Problem statement – Write out, word for word, the first line of the data below and every line after it through the one containing "outNotHeld s.paint.dirty.length s".

- Opening Delimiter -

-- ==== Sys2Proof/Machine/PaintEngine.lean ====
section
/-! DEFINITION. The Paint Engine's messages, timers and job completions: hold, banner, scrolls, placement (chapter 6). -/

namespace Sys2Proof.Machine

/-! ### The hold -/

/-- HOLD BOARD (R141). -/
def acceptHold (h : Header) (s : State) : State :=
  answer kindHold h outDone s.settings.holdLimit
    (s.withPaint { s.paint with hold := .held (1000 * s.settings.holdLimit) })

/-- RELEASE BOARD (R142): the detail is the number of dirty lines at acceptance. -/
def acceptRelease (h : Header) (s : State) : State :=
  let free := s.withPaint { s.paint with hold := .free }
  match s.paint.hold with
  | .held _ => answer kindRelease h outDone s.paint.dirty.length free
  | .lapsed => answer kindRelease h outHoldLapsed s.paint.dirty.length free
  | .free => answer kindRelease h outNotHeld s.paint.dirty.length s

/-- The hold timer reaches its limit: LAPSED (R143). -/
def lapseHold (s : State) : State :=
  match s.paint.hold with
  | .held _ => s.withPaint { s.paint with hold := .lapsed }
  | .free => s
  | .lapsed => s

/-! ### The banner -/

/-- The banner record a SET BANNER gives (R138). -/
def newBanner (f : BannerFields) : Banner :=
  { text := f.text, width := textWidth .large f.text,
    remaining := if f.duration = 0 then none else some (1000 * f.duration) }

/-- SET BANNER (R138): the record is replaced, the former banner's scroll stops, line 1 or L − 1 may pass to the banner, and
the banner compose is raised while it owns a line. -/
def acceptSetBanner (h : Header) (f : BannerFields) (s : State) : State :=
  if bannerFieldsOK f then
    let before := bannerLine s
    let s := stopScroll .banner (s.withPaint { s.paint with banner := some (newBanner f) })
    let s := s.withPaint { s.paint with bannerCompose := (bannerLine s).isSome }
    let s := revokeJob (yieldCallingLine before s)
    answer kindSetBanner h outDone (textWidth .large f.text) s
  else answer kindSetBanner h outOutOfRange 0 s

/-- The removal of the banner by CLEAR BANNER or its expiry: its scroll stops, its request is cleared, its line is handed
back and a banner job that runs places nothing (R139). -/
def removeBanner (s : State) : State :=
  let line := bannerLine s
  let s := stopScroll .banner (s.withPaint { s.paint with banner := none, bannerCompose := false })
  let s := if line = some (s.lines - 1) then raiseClock s else s
  let s := if line = some 1 then markLines [1] s else s
  revokeJob s

/-- CLEAR BANNER (R139): the detail is 1 when it removed a banner. -/
def acceptClearBanner (h : Header) (s : State) : State :=
  match s.paint.banner with
  | some _ => answer kindClearBanner h outDone 1 (removeBanner s)
  | none => answer kindClearBanner h outDone 0 s

/-- The expiry of the banner's duration timer (R139). A banner without a duration, or none, has no expiry. -/
def expireBanner (s : State) : State :=
  match s.paint.banner with
  | some b => if b.remaining.isSome then removeBanner s else s
  | none => s

/-! ### Scrolls -/

/-- The interval between steps at the scroll rate in force, in ns (R135). -/
def stepInterval (s : State) : Int :=
  (1000000000 / s.settings.scrollRate : Nat)

/-- A scroll of the part. -/
def scrollOf (p : Paint) : ScrollId → Scroll
  | .calling => p.callingScroll
  | .banner => p.bannerScroll

/-- Replace a scroll. -/
def withScroll (which : ScrollId) (sc : Scroll) (s : State) : State :=
  match which with
  | .calling => s.withPaint { s.paint with callingScroll := sc }
  | .banner => s.withPaint { s.paint with bannerScroll := sc }

/-- Clear the pending step of a scroll. -/
def clearStep (which : ScrollId) (s : State) : State :=
  match which with
  | .calling => s.withPaint { s.paint with callingStep := false }
  | .banner => s.withPaint { s.paint with bannerStep := false }

/-- A scroll at offset 0 begins its pause with the length in force, or is MOVING in the same event when the pause is 0
(R134). -/
def beginPause (s : State) (strip : List Column) : Scroll :=
  if s.settings.scrollPause = 0 then .moving strip 0 (stepInterval s)
  else .paused strip (1000 * s.settings.scrollPause)

/-- The pause of a scroll expires: MOVING, its step timer started (R135). -/
def endPause (which : ScrollId) (s : State) : State :=
  match scrollOf s.paint which with
  | .paused strip _ => withScroll which (.moving strip 0 (stepInterval s)) s
  | .still => s
  | .moving _ _ _ => s

/-- A step of a scroll falls due: the step timer runs on by the interval in force, and the step is raised or merges into one
that is pending (R135). -/
def stepDue (which : ScrollId) (s : State) : State :=
  match scrollOf s.paint which with
  | .moving strip offset wait =>
    let s := withScroll which (.moving strip offset (min wait 0 + stepInterval s)) s
    match which with
    | .calling => s.withPaint { s.paint with callingStep := true }
    | .banner => s.withPaint { s.paint with bannerStep := true }
  | .still => s
  | .paused _ _ => s

/-! ### Placement -/

/-- The engine is free (R130). -/
def freeEngine (s : State) : State :=
  s.withPaint { s.paint with job := none }

/-- Write an image into a line's pending image, replacing any there (R130, R149). -/
def placeImage (line : Nat) (image : List Column) (s : State) : State :=
  s.withFrame { s.frame with pending := s.frame.pending.set line (some image) }

/-- Place a compose: its image and its layout record (R122, R130). -/
def placeComposed (line : Nat) (c : Composed) (s : State) : State :=
  let s := placeImage line c.image s
  s.withPaint { s.paint with layouts := s.paint.layouts.set line c.layout }

/-- The scroll of a line after a compose is placed on it: a strip begins its pause at offset 0, a static or blank line stops
the scroll with its pending step (R131, R134, R137, R140). -/
def restartScroll (which : ScrollId) (strip : Option (List Column)) (s : State) : State :=
  match strip with
  | some columns => withScroll which (beginPause s columns) s
  | none => stopScroll which s

/-- A TABLE job ends: placed if its line is still TABLE's; on line 1 the placement clears the pending calling step (R124,
R130, R131). -/
def tableJobDone (s : State) : State :=
  match s.paint.job with
  | some (.table line out) =>
    let s := freeEngine s
    match out with
    | some c =>
      if ownerOf s line = .table then
        let s := placeComposed line c s
        if line = 1 then restartScroll .calling c.strip (clearStep .calling s) else s
      else s
    | none => s
  | _ => s

/-- A CLOCK job ends: placed if line L − 1 is still CLOCK's (R130, R132). -/
def clockJobDone (s : State) : State :=
  match s.paint.job with
  | some (.clock out) =>
    let s := freeEngine s
    match out with
    | some c => if ownerOf s (s.lines - 1) = .clock then placeComposed (s.lines - 1) c s else s
    | none => s
  | _ => s

/-- A step of a scroll takes effect: the offset moves, and at offset 0 the pause begins again with any step that fell due
cleared (R136). A scroll stopped meanwhile stays STILL. -/
def landStep (which : ScrollId) (r : StepResult) (s : State) : State :=
  match scrollOf s.paint which with
  | .moving strip _ wait =>
    if r.offset = 0 then withScroll which (beginPause s strip) (clearStep which s)
    else withScroll which (.moving strip r.offset wait) s
  | .still => s
  | .paused _ _ => s

/-- A calling step ends: its window is placed if line 1 is still TABLE's (R130, R136). -/
def callingStepDone (s : State) : State :=
  match s.paint.job with
  | some (.callingStep out) =>
    let s := freeEngine s
    match out with
    | some r => if ownerOf s 1 = .table then placeImage 1 r.image (landStep .calling r s) else s
    | none => s
  | _ => s

/-- A banner compose ends: placed if the line it composed for is still BANNER's. A banner step that fell due during the job
stays pending under a new strip, and its job does nothing unless the scroll is MOVING by then (R124, R130, R136, R140). -/
def bannerComposeDone (s : State) : State :=
  match s.paint.job with
  | some (.bannerCompose out) =>
    let s := freeEngine s
    match out with
    | some (line, c) =>
      if ownerOf s line = .banner then restartScroll .banner c.strip (placeComposed line c s) else s
    | none => s
  | _ => s

/-- A banner step ends: its window is placed if the line is still BANNER's (R130, R136). -/
def bannerStepDone (s : State) : State :=
  match s.paint.job with
  | some (.bannerStep out) =>
    let s := freeEngine s
    match out with
    | some (line, r) => if ownerOf s line = .banner then placeImage line r.image (landStep .banner r s) else s
    | none => s
  | _ => s

end Sys2Proof.Machine
end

- Closing Delimiter -

Exercise answer –
-- ==== Sys2Proof/Machine/PaintEngine.lean ====
section
/-! DEFINITION. The Paint Engine's messages, timers and job completions: hold, banner, scrolls, placement (chapter 6). -/

namespace Sys2Proof.Machine

/-! ### The hold -/

/-- HOLD BOARD (R141). -/
def acceptHold (h : Header) (s : State) : State :=
  answer kindHold h outDone s.settings.holdLimit
    (s.withPaint { s.paint with hold := .held (1000 * s.settings.holdLimit) })

/-- RELEASE BOARD (R142): the detail is the number of dirty lines at acceptance. -/
def acceptRelease (h : Header) (s : State) : State :=
  let free := s.withPaint { s.paint with hold := .free }
  match s.paint.hold with
  | .held _ => answer kindRelease h outDone s.paint.dirty.length free
  | .lapsed => answer kindRelease h outHoldLapsed s.paint.dirty.length free
  | .free => answer kindRelease h outNotHeld s.paint.dirty.length s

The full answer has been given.